Role That Is the Least Like Me
“People feel very strongly about Jackie [Florrick, mother of Governor-elect Peter Florrick] in The Good Wife. I can’t tell you how many people have said to me, ‘You’re the one we love to hate.’ And that makes me so happy! It would be very hurtful if they were saying it about me, but I understand why they say it about her. Jackie is manipulative and narrow-minded, but I’ve tried to find reasons for that. She loves her son [played by Chris Noth] and those grandchildren, and the world is moving too fast for her. There’s a lot of resentment at not having been her own person, and the repression she felt from her marriage. I love the look we found for her; it’s sort of iconic, and yet not really a caricature because I see women like her everywhere.”
Roles That Were the Most Gratifying
“I want to mention all of the Sondheim musicals I’ve been fortunate enough to do: Follies [2011, as Solange LaFitte, left] and Sunday in the Park With George [2008, as Old Lady and Blair Daniels] on Broadway; Sweeney Todd at Paper Mill Playhouse [1992] and the Kennedy Center [2002] in my favorite part, the Beggar Woman; Assassins [1993, as Sara Jane Moore] at San Jose Civic Light Opera; and Desiree in A Little Night Music [1988] at a New York company that’s no longer around. Sondheim is a genius, of course, and it doesn’t get any better than having him in the rehearsal room. His ability to marry theater and music and brain and heart is so challenging and rewarding for an actor. I don’t care if you’re in the ensemble, if you have a tiny part or a huge part, it’s just so enriching.”
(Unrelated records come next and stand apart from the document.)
-- ==== Sys2Proof/Machine/BitField.lean ====
section
/-! DEFINITION. The bit-field unit: BFZ, BFLD, BFINS, BFEXT, BFRAW on the container `BF` (R82 to R86). -/

namespace Sys2Proof.Machine

/-- BFZ (R82). -/
def execBfz (s : State) : Host.Outcome State Fault Refusal := succeed 0 { s with bf := 0 }

/-- BFLD (R83). -/
def execBfld (v : Byte) (s : State) : Host.Outcome State Fault Refusal := succeed 0 { s with bf := v }

/-- BFINS: `a` the offset, `b` the width, `v` the value (R84). -/
def execBfins (a b : Nibble) (v : Byte) (s : State) : Host.Outcome State Fault Refusal :=
  match ins s.bf a.toNat b.toNat v with
  | .error e => raise e s
  | .ok r => succeed 0 { s with bf := r }

/-- BFEXT: `a` the offset, `b` the width (R85). -/
def execBfext (a b : Nibble) (s : State) : Host.Outcome State Fault Refusal :=
  match ext s.bf a.toNat b.toNat with
  | .error e => raise e s
  | .ok r => succeed r s

/-- BFRAW (R86). -/
def execBfraw (s : State) : Host.Outcome State Fault Refusal := succeed s.bf s

end Sys2Proof.Machine
end

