-- ==== Sys2Proof/Machine/Encoder.lean ====
section
/-! DEFINITION. The encoder: the pure function `encode` of R120, here `encodeMessage`, and the operation ENC (R124). -/

namespace Sys2Proof.Machine

/-- Step 1 of R120: DB0 with the command in bits 0 to 3 and channel 0 in bits 4 to 7. -/
def encodeDB0 (cmd : Byte) : Except ErrorCode Byte := do
  let db0 ← ins 0 0 4 cmd
  ins db0 4 4 0

/-- Step 3 of R120: DB1 with the locking mode in bits 0 to 2, and for a GoTo the repositioning mode in bits 4 to 6. -/
def encodeDB1 (goTo : Bool) (lock repos : Byte) : Except ErrorCode Byte := do
  let db1 ← ins 0 0 3 lock
  if goTo then ins db1 4 3 repos else .ok db1

/-- Step 3 of R120: the payload of a GoTo or a Reply in wire order, DB3 first. -/
def encodeF4 (goTo : Bool) (m : Message) (db0 : Byte) : Except ErrorCode (List Byte) := do
  let db3 ← ins 0 0 8 m.pos
  let db2 ← ins 0 0 8 m.ang
  let db1 ← encodeDB1 goTo m.lock m.repos
  .ok [db3, db2, db1, db0]

/-- `encode(cmd, pos, ang, lock, repos)`: the payload bytes in wire order, or a failure (R120, R121 to R123). -/
def encodeMessage (cfg : Cfg) (m : Message) : Except ErrorCode (List Byte) := do
  let db0 ← encodeDB0 m.cmd
  match classify cfg m.cmd with
  | some .query => .ok [db0]
  | some .stop => .ok [db0]
  | some .goTo => encodeF4 true m db0
  | some .reply => encodeF4 false m db0
  | some .setParameters => .error .notImplemented
  | none => .error .unknownCommand

/-- ENC: encode the message registers into the telegram registers; a failure writes nothing (R124). -/
def execEnc (s : State) : Host.Outcome State Fault Refusal :=
  match encodeMessage s.cfg s.message with
  | .error e => raise e s
  | .ok q =>
    orFault (({ s with tEtype := s.cfg.envVld }.allocate (BitVec.ofNat 8 q.length)).memWriteList 0 q) (succeed 0)

end Sys2Proof.Machine
end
Role That Was the Most Challenging
“My most challenging stage role—and one I would love to revisit—was in Mary Zimmerman’s M. Proust [2006, as Celeste Albaret; Chicago’s About Face Theatre]. It’s a one-woman show about Marcel Proust’s housekeeper during the last 10 years of his life. He would come home from these outrageous parties and salons refine his storytelling by acting out all the characters he met for her. She never spoke about him for 50 years, until people started writing books about his sexual perversities. At that point, she granted an interview to a Parisian journalist and spent a couple of months telling him everything she knew. The audience becomes the journalist, and in 90 minutes, I played Celeste, Proust and all the characters in the books he wrote. It was an amazing challenge.”
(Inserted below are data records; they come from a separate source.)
-- ==== Sys2Proof/Laws/PerInstr.lean ====
section
/-! SUPPORT. One statement per instruction: the code it is written in shows the row of the opcode table it is (R61, R55),
with every unused field 0 (R62). -/

namespace Sys2Proof.Laws.TableRow

/-- The row's `op` of a request (R61), none for a payload command. -/
def opField : Instr → Option Nibble
  | .reserved0 => some 0x0
  | .bfz => some 0x1
  | .bfld _ => some 0x2
  | .bfins _ _ _ => some 0x3
  | .bfext _ _ => some 0x4
  | .bfraw => some 0x5
  | .mnew _ => some 0x6
  | .hrd _ => some 0x7
  | .hwr _ _ => some 0x8
  | .getdb _ => some 0x9
  | .setdb _ _ => some 0xA
  | .enc => some 0xB
  | .dec => some 0xC
  | .deca => some 0xD
  | .reservedE => some 0xE
  | .reservedF => some 0xF
  | .queryPositionAndAngle _ | .stop _ | .goToPositionAndAngle _ | .replyPositionAndAngle _ | .setParameters _ => none

/-- The code of a well-formed instruction is a request word with its row's `op`, or the payload byte of its command, whose
low nibble is the configured code. -/
def Statement (i : Instr) : Prop :=
  ∀ cfg : Cfg, i.wf cfg = true →
    (∃ w op, opField i = some op ∧ i.command = none ∧ encode cfg i = .request w ∧ reqOp w = op) ∨
    (∃ db0 c, opField i = none ∧ i.command = some c ∧ encode cfg i = .payload db0 ∧
      (commandNibble db0).setWidth 8 = cfg.code c)

theorem code_lt {cfg : Cfg} {i : Instr} {c : Command} (hc : i.command = some c) (h : i.wf cfg = true) :
    (cfg.code c).toNat < 16 := by
  unfold Instr.wf at h
  rw [hc] at h
  simp only [Bool.and_eq_true, decide_eq_true_eq] at h
  exact h.1

theorem request {i : Instr} {op a b : Nibble} {v : Byte} (ho : opField i = some op) (hc : i.command = none)
    (he : ∀ cfg, encode cfg i = .request (requestWord op a b v)) : Statement i :=
  fun cfg _ => Or.inl ⟨_, op, ho, hc, he cfg, reqOp_requestWord op a b v⟩

theorem payload {i : Instr} {c : Command} {ch : Nibble} (ho : opField i = none) (hc : i.command = some c)
    (he : ∀ cfg, encode cfg i = .payload (encodePayload cfg c ch)) : Statement i :=
  fun cfg h => Or.inr ⟨_, c, ho, hc, he cfg, by
    rw [encodePayload, commandNibble_db0Byte]; exact setWidth_setWidth_of_lt _ (code_lt hc h)⟩

theorem reserved0 : Statement .reserved0 := request rfl rfl fun _ => rfl
theorem bfz : Statement .bfz := request rfl rfl fun _ => rfl
theorem bfld (v : Byte) : Statement (.bfld v) := request rfl rfl fun _ => rfl
theorem bfins (a b : Nibble) (v : Byte) : Statement (.bfins a b v) := request rfl rfl fun _ => rfl
theorem bfext (a b : Nibble) : Statement (.bfext a b) := request rfl rfl fun _ => rfl
theorem bfraw : Statement .bfraw := request rfl rfl fun _ => rfl
theorem mnew (v : Byte) : Statement (.mnew v) := request rfl rfl fun _ => rfl
theorem hrd (a : Nibble) : Statement (.hrd a) := request rfl rfl fun _ => rfl
theorem hwr (a : Nibble) (v : Byte) : Statement (.hwr a v) := request rfl rfl fun _ => rfl
theorem getdb (a : Nibble) : Statement (.getdb a) := request rfl rfl fun _ => rfl
theorem setdb (a : Nibble) (v : Byte) : Statement (.setdb a v) := request rfl rfl fun _ => rfl
theorem enc : Statement .enc := request rfl rfl fun _ => rfl
theorem dec : Statement .dec := request rfl rfl fun _ => rfl
theorem deca : Statement .deca := request rfl rfl fun _ => rfl
theorem reservedE : Statement .reservedE := request rfl rfl fun _ => rfl
theorem reservedF : Statement .reservedF := request rfl rfl fun _ => rfl
theorem queryPositionAndAngle (ch : Nibble) : Statement (.queryPositionAndAngle ch) := payload rfl rfl fun _ => rfl
theorem stop (ch : Nibble) : Statement (.stop ch) := payload rfl rfl fun _ => rfl
theorem goToPositionAndAngle (ch : Nibble) : Statement (.goToPositionAndAngle ch) := payload rfl rfl fun _ => rfl
theorem replyPositionAndAngle (ch : Nibble) : Statement (.replyPositionAndAngle ch) := payload rfl rfl fun _ => rfl
theorem setParameters (ch : Nibble) : Statement (.setParameters ch) := payload rfl rfl fun _ => rfl

end Sys2Proof.Laws.TableRow
end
Role I Wish More People Had Seen
“The Morini Strad [2012, as Erica, Primary Stages] was a wonderful match with my classical music training. [Willy Holtzman’s play] was the true story of a Stradivarius violin that got stolen, was never found and is still on the FBI’s top 10 list of missing pieces of art. Erica Morini was a child prodigy at the violin and grew up to become a teacher. The play was as much a story about the tragedy of this violin as it was about my character. Both this one and Celeste in M. Proust are parts that I could—and hopefully will—do again, because I will never be too old for them!”